Photo: Bill Hebert
Really, It Is Kind of Huge
by Megan Bridge
I went to see “Experiencing people as really kind of huge” by BodyFields Performance Collective last Friday. BodyFields was founded by Nikki Roberts and Briel Driscoll while they were undergrads at Temple in the not-so-distant past. A quick look at the company’s website and marketing information for Fringe told me two things that make me really glad that the Philly dance scene is attracting, and keeping, artists like these. First, “BodyFields strives to make art accessible to a larger economic group. Their show this year will be $5-$20 sliding scale....a system of payment that encourages economic equality because it offers different prices based on self-assigned income brackets.” Smart dancers with an articulated (and socially conscious) economic agenda. I like them already. Second, the bios on the site reveal a kind of curiosity and openness about physicality that I think many young dancers are hard-pressed to articulate, especially so fresh out of academia. For Shailer Kern-Carruth, "Process takes first priority in her work as she searches for understanding rather than definition."
The dancers entered in a tangle of movement, slowly traversing the space (the Parish Room at the First Unitarian Church at 21st and Chestnut). Their faces revealed a self-conscious grace. I could feel them feel us watching them. Not quite Deborah Hay’s
“inviting being seen,” this collective presence was younger, more nervous, but somehow also self-aware. The traveling six-headed cuddle-puddle resolved into a duet between dancers Megan Quinn and Bobby Szafranski. She tried to squeeze into his pocket. They worked together; there was none of the competitive posturing I’ve grown accustomed to seeing in a lot of younger companies’ work. In fact, all the dancers seemed joined by commitment to a common task: to be embodied, watchful, and open to possibility. The dancing wasn’t about “success” or “failure” or looking beautiful. But it also wasn’t
not about these things.
BodyFields was joined, for this performance, by collaborators
Son Step, a local Philly band with a new album coming out next month. The sound was all crashing waves of gorgeousness, and the musicians were easy on the eyes in their clingy and coordinated teal and beige sweats. The tones were mellow, clear, and heavy; the basses (one electric, one upright)--buzzy and visceral. Lush vocals made me want to snuggle up inside this quartet’s enveloping harmonies.
A crash of kick drum and cymbals from Son Step served as an instantaneous transition to more “localized” percussion...dancer Jonathan Childs with Szafranski picked up on-stage instruments (including a ukelele) and started strumming and beating time. The four women performed a lively dance that never left the floor--all slithering rhythmic kicks, crunches, flips of the hips, and side bends. I saw bruised shins.
The next few sections fell apart a bit for me. The dancer-musicians had nothing on Son Step, their loops were repetitive and an effort towards group singing didn’t go quite far enough. A treatment of text about a whale seemed a bit thrown away.
But when it took the dancers a long (really long) time to melt to the floor and create a chain of bodies across the stage in slow motion, I also had the time to sit back and reflect on how this kind of dancing reminds me how good it feels to have a body. I wonder if others in the audience can relate kinesthetically in the same way or if this is just a dancer thing.
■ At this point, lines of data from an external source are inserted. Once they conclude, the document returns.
-- ==== Sys2Proof/Machine/HostIf.lean ====
section
/-! DEFINITION. The host interface (R518 to R541, R547): the remaining host commands, ABORT, DMA, MRAM, Folios, the PCIe link,
boot and MSI-X. -/

namespace Sys2Proof.Machine

/-- Change the host interface. -/
def State.hi (s : State) (f : Hif → Hif) : State := { s with hif := f s.hif }

/-- R79: a zone's SPM at the render rate. -/
def spmAll (s : State) : State :=
  { s with scene := { s.scene with zones := (List.range 64).foldl (fun z n =>
      let x := Tab.get (fun _ => Zone.reset) z n
      Tab.put (fun _ => Zone.reset) z n { x with spm := Fx.spm s.fs x.temp }) s.scene.zones } }

/-- R530: the render rate and block length. -/
def setRate (fs : Nat) (s : State) : State :=
  spmAll ((s.fset Reg.GLB_RENDER_CFG 0 0 fs).fset Reg.GLB_RENDER_CFG 13 8 (if fs = 0 then 32 else 16))

/-- RENDER_CFG (R530). -/
def renderCfg (args : List Word) (s : State) : CRes :=
  judge (given' (s.sched.rendering || s.mediaRun) .state) s (setRate (arg args 0))

/-- R531: render can start. -/
def canStart (s : State) : Bool :=
  !s.sched.rendering && s.sched.startAt.isNone && s.sched.quietAt.isNone && pwrState s == 0 && s.hif.stage == 7
    && s.bget Reg.CLK_MEDIA_STATUS 31
    && (List.range 2).all (fun c => !present s.variant (Reg.DDR_CTL c) || (decide (2 ≤ ddrState s c) && decide (ddrState s c ≤ 4)))

/-- RENDER_START (R531). -/
def renderStart (_args : List Word) (s : State) : CRes :=
  if canStart s then
    ⟨.ok, [toW (s.bn + 2), toW ((s.bn + 2) / 2 ^ 32)], { s with sched := { s.sched with startAt := some (s.bn + 2) } }, false⟩
  else .done .state s

/-- POWER_REQ (R531, R482). -/
def powerCmd (args : List Word) (s : State) : CRes :=
  let r := arg args 0
  if r = 0 || 3 < r then .done .range s
  else if reqRefused r s then .done .state (powerReq r s)
  else .done .ok (powerReq r s)

/-- R532: the unit codes. -/
def abortCode (u : Nat) : Bool :=
  decide (u < 0x40) || (decide (0x100 ≤ u) && decide (u ≤ 0x110)) || (decide (0x200 ≤ u) && decide (u < 0x220)) || u == 0x300

/-- R532: the unit is present. -/
def abortPresent (v : Variant) (u : Nat) : Bool :=
  if u < 0x40 then decide (u < capTiles v) else if u < 0x110 then decide (u - 0x100 < capMedia v)
  else if 0x200 ≤ u && u < 0x220 then decide (u - 0x200 < capTdm v) else true

/-- R533: a port that is not enabled, or a unit that is already HALTED. -/
def abortIdle (u : Nat) (s : State) : Bool :=
  if u < 0x40 then (s.core u).st == .halted
  else if u ≤ 0x110 then !s.bget (netReg (u - 0x100) 0) 0 || (s.netSt (u - 0x100)).halted
  else if u < 0x300 then !tdmOn s (u - 0x200) || tdmState s (u - 0x200) == 3
  else s.hif.dma.isEmpty

/-- R533: an ABORT begins. -/
def beginAbort (u : Nat) (s : State) : State := s.hi (fun h => { h with aborting := insNat h.aborting u, abortBusy := true })

/-- ABORT (R532, R533). -/
def abortCmd (q : Nat) (tag : Word) (args : List Word) (s : State) : CRes :=
  let u := arg args 0
  let st := firstStatus (given' (!abortCode u) .range ++ given' (abortCode u && !abortPresent s.variant u) .absent)
  if st ≠ .ok then .done st s
  else if abortIdle u s then .done .ok s
  else ⟨.ok, [], hold 0x05 q tag u (beginAbort u s), true⟩

/-- R532, R533: a write of HIF_ABORT. -/
def abortWrite (v : Word) (s : State) : State :=
  if s.served Reg.HIF_ABORT then
    let u := v.toNat % 4096
    if s.hif.abortBusy then s.count Reg.HIF_BAD_ACCESS_CNT 1
    else if !abortCode u || !abortPresent s.variant u then
      (s.count Reg.HIF_BAD_ACCESS_CNT 1).wr Reg.HIF_BAD_ACCESS_LAST (2 ^ 31 + Reg.HIF_ABORT)
    else if abortIdle u s then s
    else beginAbort u s
  else s
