/-- R240, R242: the fields of an X-slot operation fit their places; an idle MAC line has zero fields. -/
def XOp.wf : XOp → Bool
  | .nop => true
  | .mac aca da1 da2 acb db1 db2 opa opb =>
    decide (aca < 4) && decide (da1 < 16) && decide (da2 < 16) && decide (acb < 4) && decide (db1 < 16) && decide (db2 < 16)
      && decide (opa < 4) && decide (opb < 4)
      && (opa != 0 || (aca == 0 && da1 == 0 && da2 == 0)) && (opb != 0 || (acb == 0 && db1 == 0 && db2 == 0))
  | .alu _ dd ds dt => decide (dd < 16) && decide (ds < 16) && decide (dt < 16)
  | .cmp ds dt => decide (ds < 16) && decide (dt < 16)
  | .neg dd ds => decide (dd < 16) && decide (ds < 16)
  | .abs dd ds => decide (dd < 16) && decide (ds < 16)
  | .not dd ds => decide (dd < 16) && decide (ds < 16)
  | .addi dd ds _ => decide (dd < 16) && decide (ds < 16)
  | .cmpi ds _ => decide (ds < 16)
  | .asri dd ds k => decide (dd < 16) && decide (ds < 16) && decide (k < 32)
  | .lsli dd ds k => decide (dd < 16) && decide (ds < 16) && decide (k < 32)
  | .lsri dd ds k => decide (dd < 16) && decide (ds < 16) && decide (k < 32)
  | .aclr d => decide (d < 4)
  | .acmov d s => decide (d < 4) && decide (s < 4)
  | .acadd d s => decide (d < 4) && decide (s < 4)
  | .acsub d s => decide (d < 4) && decide (s < 4)
  | .acsh d _ => decide (d < 4)
  | .acld d ds => decide (d < 4) && decide (ds < 16)
  | .acneg d => decide (d < 4)

/-- R244, R245: the fields of a Y-slot operation fit their places and ranges. -/
def YOp.wf : YOp → Bool
  | .nop => true
  | .ld r an mm _ => decide (r < 32) && decide (an < 8) && decide (mm < 8)
  | .st r an mm _ => decide (r < 32) && decide (an < 8) && decide (mm < 8)
  | .stac ac an mm _ => decide (ac < 4) && decide (an < 8) && decide (mm < 8)
  | .lds r a => decide (r < 32) && decide (a < 0x1008)
  | .sts r a => decide (r < 32) && decide (a < 0x1008)
  | .stacs ac a => decide (ac < 4) && decide (a < 0x1008)
  | .mvac d ac => decide (d < 16) && decide (ac < 4)
  | .mov dst src => (decide (dst < 32) || dst == 35 || dst == 36) && decide (src < 38)
  | .ldi dd _ => decide (dd < 16)
  | .ldih dd _ => decide (dd < 16)
  | .rdac d ac p => decide (d < 16) && decide (ac < 4) && decide (p < 3)
  | .lia an _ => decide (an < 8)
  | .lim mn _ => decide (mn < 8)
  | .wrac d ac p => decide (d < 16) && decide (ac < 4) && decide (p < 3)
  | .adda an mm => decide (an < 8) && decide (mm < 8)
  | .addai an _ => decide (an < 8)
  | .fold an => decide (an < 8)
  | .setb bit _ => [31, 8, 5, 4, 3, 2, 1, 0].contains bit
  | .sscl _ => true
  | .br t => decide (t < 4096)
  | .bcc c t => decide (c < 16) && decide (t < 4096)
  | .call t => decide (t < 4096)
  | .bra an => decide (an < 8)
  | .rti => true
  | .loop d t => decide (d < 16) && decide (t < 4096)
  | .repi count t => decide (count ≤ 4096) && decide (t < 4096)
  | .repd d t => decide (d < 16) && decide (t < 4096)
  | .wait => true
  | .brk => true
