/-- R476 to R480, R509, R572 to R577: power arrives and the module boots, or waits while RESET_N is low; the feeds are
sampled and their states confirmed, a tripped one after 100 ms within HIGH_MV; a collapse moves the load; hold-up of at
least 2 ms ends in OFF; RESET_N holds the module, its release restarts it; and what the pads show meanwhile, or under
EXTEST. The model's own choices among its clauses are named in log entries 3, 7, 20, 94, 95, 96, 97, 105 and 170. -/
def Obligations.FeedsAndReset : Prop :=
  ∀ (s : State) (f a b ns : Nat) (src : Bool) (edge : ResetEdge),
    let low := s.fget Reg.PWR_FEED_THR 15 0
    let high := s.fget Reg.PWR_FEED_THR 31 16
    let st (i mv : Nat) : Nat := (feedStep (feedState s i) (feedClass low high mv) (if i = 0 then s.pwr.feedA else s.pwr.feedB)).1
    let off := s.pwr.off = true ∧ s.pwr.powering = false
    let deaf := s.pwr.off = true ∨ pwrState s = 2 ∨ s.pwr.inReset = true
    let kept (t : State) : Prop := ∀ o, unitOf o = some .pwr → t.rd o = s.rd o
    let held (t : State) : Prop := Rebooted s t ∧ t.hif.stage = 0 ∧ t.pwr.inReset = true ∧ (s.sec.ir ≠ 3 → PadsRest t)
    (∀ p, padPowered s p = true → padPresent s p = false → padShows s p = .highZ)
    ∧ (∀ p, padPowered s p = true → padPresent s p = true → extestOn s = true → padShows s p = .level (s.sec.boundary.getD (Config.scanCell p.code) false))
    ∧ (∀ lo hi mv, (feedClass lo hi mv = 0 ↔ 9000 ≤ mv ∧ mv ≤ 14000 ∧ lo ≤ mv ∧ mv ≤ hi) ∧ (feedClass lo hi mv = 3 ↔ mv < 9000)
        ∧ (feedClass lo hi mv = 4 ↔ 14000 < mv) ∧ feedClass lo hi mv ≤ 4)
    ∧ (off → f < 2 → feedClass low high a = 0 → exec (.feedRise f a) s
        = .next ({ s with pwr := { s.pwr with powering := true, riseAt := s.sched.up, rails := [], railSeq := [], brownAt := none } }.fset (Reg.PWR_FEED f) 15 0
            (Nat.min a 65535)))
    ∧ ((¬ off ∨ 2 ≤ f ∨ feedClass low high a ≠ 0) → exec (.feedRise f a) s = .next s)
    ∧ (s.pwr.powering = true → ∃ t, exec (.powerGood src) s = .next t ∧ Rebooted s t ∧ t.pwr.off = false
        ∧ t.pwr.powering = false ∧ t.pwr.pgood = true ∧ (s.sec.ir ≠ 3 → padShows t .pgood = .level true) ∧ t.pwr.rails = mainRails ++ [Rail.aon] ∧ t.pwr.railSeq = railsUp ∧ t.sec.fails = 0 ∧ kept t
        ∧ (s.pwr.resetLow = false → InRom t src ∧ t.lowPower = s.bget Reg.PWR_CLK 0) ∧ (s.pwr.resetLow = true → held t))
    ∧ (s.pwr.powering = false → exec (.powerGood src) s = .next s)
    ∧ (off → exec (.feedSample a b) s = .next s)
    ∧ (s.pwr.powering = true → s.pwr.brownAt = none → 3 ≤ st 0 a → 3 ≤ st 1 b → ∃ t, exec (.feedSample a b) s = .next t ∧ t.pwr.off = true
        ∧ t.pwr.powering = false ∧ t.pwr.brownAt = none ∧ t.hif.stage = 0)
    ∧ (¬ off → (s.pwr.powering = false ∨ ¬ (3 ≤ st 0 a ∧ 3 ≤ st 1 b)) → ∃ t, exec (.feedSample a b) s = .next t ∧ feedState t 0 = st 0 a ∧ feedState t 1 = st 1 b
        ∧ t.fget (Reg.PWR_FEED 0) 15 0 = Nat.min a 65535 ∧ t.fget (Reg.PWR_FEED 1) 15 0 = Nat.min b 65535
        ∧ (3 ≤ st 0 a → t.fget (Reg.PWR_FEED 0) 27 16 = 0) ∧ (3 ≤ st 1 b → t.fget (Reg.PWR_FEED 1) 27 16 = 0)
        ∧ (s.pwr.feedA.drop = true → 3 ≤ feedClass low high a → t.fget (Reg.PWR_FEED 0) 27 16 = 0)
        ∧ (s.pwr.feedB.drop = true → 3 ≤ feedClass low high b → t.fget (Reg.PWR_FEED 1) 27 16 = 0)
        ∧ t.rd Reg.PWR_POWER ≤ maxPower s ∧ (3 ≤ st 0 a → 3 ≤ st 1 b → t.rd Reg.PWR_POWER = 0)
        ∧ (s.pwr.brownAt = none → t.pwr.brownAt = if 3 ≤ st 0 a ∧ 3 ≤ st 1 b then some s.sched.up else none)
        ∧ (∀ x, s.pwr.brownAt = some x → s.sched.up ≤ x + 1000000 → ¬ (3 ≤ st 0 a ∧ 3 ≤ st 1 b) →
            t.pwr.brownAt = none ∧ t.bget Reg.PWR_STATUS 27 = true ∧ ∀ d, s.pwr.bootHeld = some d → t.hif.stage = 1 ∧ t.hif.bootSrc = d)
        ∧ t.scene = s.scene)
    ∧ (∀ cur cls x, cls ≠ cur → cls ≤ 4 →
        let calm := if cls = 2 ∨ cls = 4 then 0 else x.calm + 1
        let locked := x.trip = true ∧ cls ≤ 2 ∧ calm < 10000
        let y := feedStep cur cls x
        (3 ≤ cls → y.1 = if x.cand = cls ∧ 1 ≤ x.runs then cls else cur)
        ∧ (cls = 0 → cur ≤ 2 → ¬ locked → y.1 = 0)
        ∧ (cls = 0 → 3 ≤ cur → ¬ locked → y.1 = if x.cand = 0 ∧ 9999 ≤ x.runs then 0 else cur)
        ∧ ((cls = 1 ∨ cls = 2) → ¬ locked → y.1 = if x.cand = cls ∧ 9 ≤ x.runs then cls else cur)
        ∧ (locked → y.1 = cur) ∧ y.2.calm = calm
        ∧ y.2.trip = (if y.1 = cls then cls == 4 || (cls == 3 && x.trip) else x.trip))
    ∧ (∀ x, s.pwr.brownAt = some x → x + 2000000 ≤ s.sched.up → s.sec.burn = none →
        ∃ t, exec .holdUpEnd s = .next t ∧ Rebooted s t ∧ t.hif.stage = 0 ∧ t.pwr.off = true ∧ t.pwr.pgood = false ∧ t.rd Reg.PWR_HOURS = s.rd Reg.PWR_HOURS
          ∧ t.sec.fails = 0 ∧ t.pwr.rails = [] ∧ t.pwr.railSeq = railsDown ++ [(Rail.aon, false)] ∧ PadsOff t)
    ∧ ((∀ x, s.pwr.brownAt = some x → s.sched.up < x + 2000000) → exec .holdUpEnd s = .next s)
    ∧ (f < 2 → s.pwr.off = false → feedState s (1 - f) ≤ 2 → s.fget (Reg.PWR_FEED (1 - f)) 15 0 ≠ 0 → ∃ t, exec (.feedCollapse f) s = .next t
        ∧ t.regs = ((s.fset (Reg.PWR_FEED f) 27 16 0).fset (Reg.PWR_FEED (1 - f)) 27 16
            (Nat.min (s.rd Reg.PWR_POWER * 1000 / s.fget (Reg.PWR_FEED (1 - f)) 15 0) 4095)).regs
        ∧ t.pwr = { s.pwr with feedA := { s.pwr.feedA with drop := s.pwr.feedA.drop || f == 0 }, feedB := { s.pwr.feedB with drop := s.pwr.feedB.drop || f == 1 } }
        ∧ t.mem = s.mem ∧ t.sched = s.sched ∧ t.scene = s.scene)
    ∧ ((2 ≤ f ∨ s.pwr.off = true ∨ 3 ≤ feedState s (1 - f)) → exec (.feedCollapse f) s = .next s)
    ∧ ((deaf ∨ ns < 1000) → exec (.resetN ns src) s = .next s ∧ exec (.resetN ns src .low) s = .next { s with pwr := { s.pwr with resetLow := true } })
    ∧ (¬ deaf → 10000 ≤ ns → s.sec.burn = none → edge ≠ .release → ∃ t, exec (.resetN ns src edge) s = .next t ∧ Rebooted s t
        ∧ (edge = .pulse → s.pwr.brownAt = none → t.hif.stage = 1 ∧ t.hif.bootSrc = src ∧ t.pwr.inReset = false)
        ∧ (edge = .pulse → s.pwr.brownAt ≠ none → t.hif.stage = 0 ∧ t.pwr.inReset = true ∧ t.pwr.bootHeld = some src)
        ∧ (edge = .low → t.pwr.resetLow = true ∧ held t)
        ∧ t.sec.fails = s.sec.fails ∧ t.bget Reg.PWR_STATUS 29 = false
        ∧ ∀ o, unitOf o = some .pwr → o ≠ Reg.PWR_STATUS → t.rd o = s.rd o)
    ∧ (¬ deaf → 1000 ≤ ns → ns < 10000 → s.sec.burn = none → s.pwr.brownAt = none → ∃ t, exec (.resetN ns src) s = .next t
        ∧ (t = { s with freeCtr := s.freeCtr + 1 } ∨ (Rebooted s t ∧ t.hif.stage = 1 ∧ t.hif.bootSrc = src)))
    ∧ (s.pwr.inReset = false → exec (.resetN ns src .release) s = .next { s with pwr := { s.pwr with resetLow := false } })
    ∧ (s.pwr.inReset = true → ∀ x, s.pwr.brownAt = some x →
        exec (.resetN ns src .release) s = .next { s with pwr := { s.pwr with resetLow := false, bootHeld := some src } })
    ∧ (s.pwr.inReset = true → s.pwr.brownAt = none → ∃ t, exec (.resetN ns src .release) s = .next t ∧ t.hif.stage = 1 ∧ t.hif.bootSrc = src
        ∧ t.pwr = { s.pwr with resetLow := false, inReset := false, planDue := true, bootHeld := none } ∧ t.mem = s.mem ∧ t.scene = s.scene ∧ t.sec = s.sec)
In the slowness I find myself being drawn to watch how one dancer’s big toe slides over another’s calf... and I can somehow see how it feels because of the dancers’ quiet openness to each other’s physicality. I sense that they trust each other, that they know each other’s bodies in a way that comes only out of repetition, out of familiarity with structures. All of this reminds me of
a book I read recently, and I can see these dancers working through ideas of physical intelligence. They are at home in their bodies, at home in making, and I can just tell that they are having a rip-roaring good time.
BodyFields Performance Collective and Son Step, Experiencing people as really kind of huge, First Unitarian Church, 2125 Chestnut St.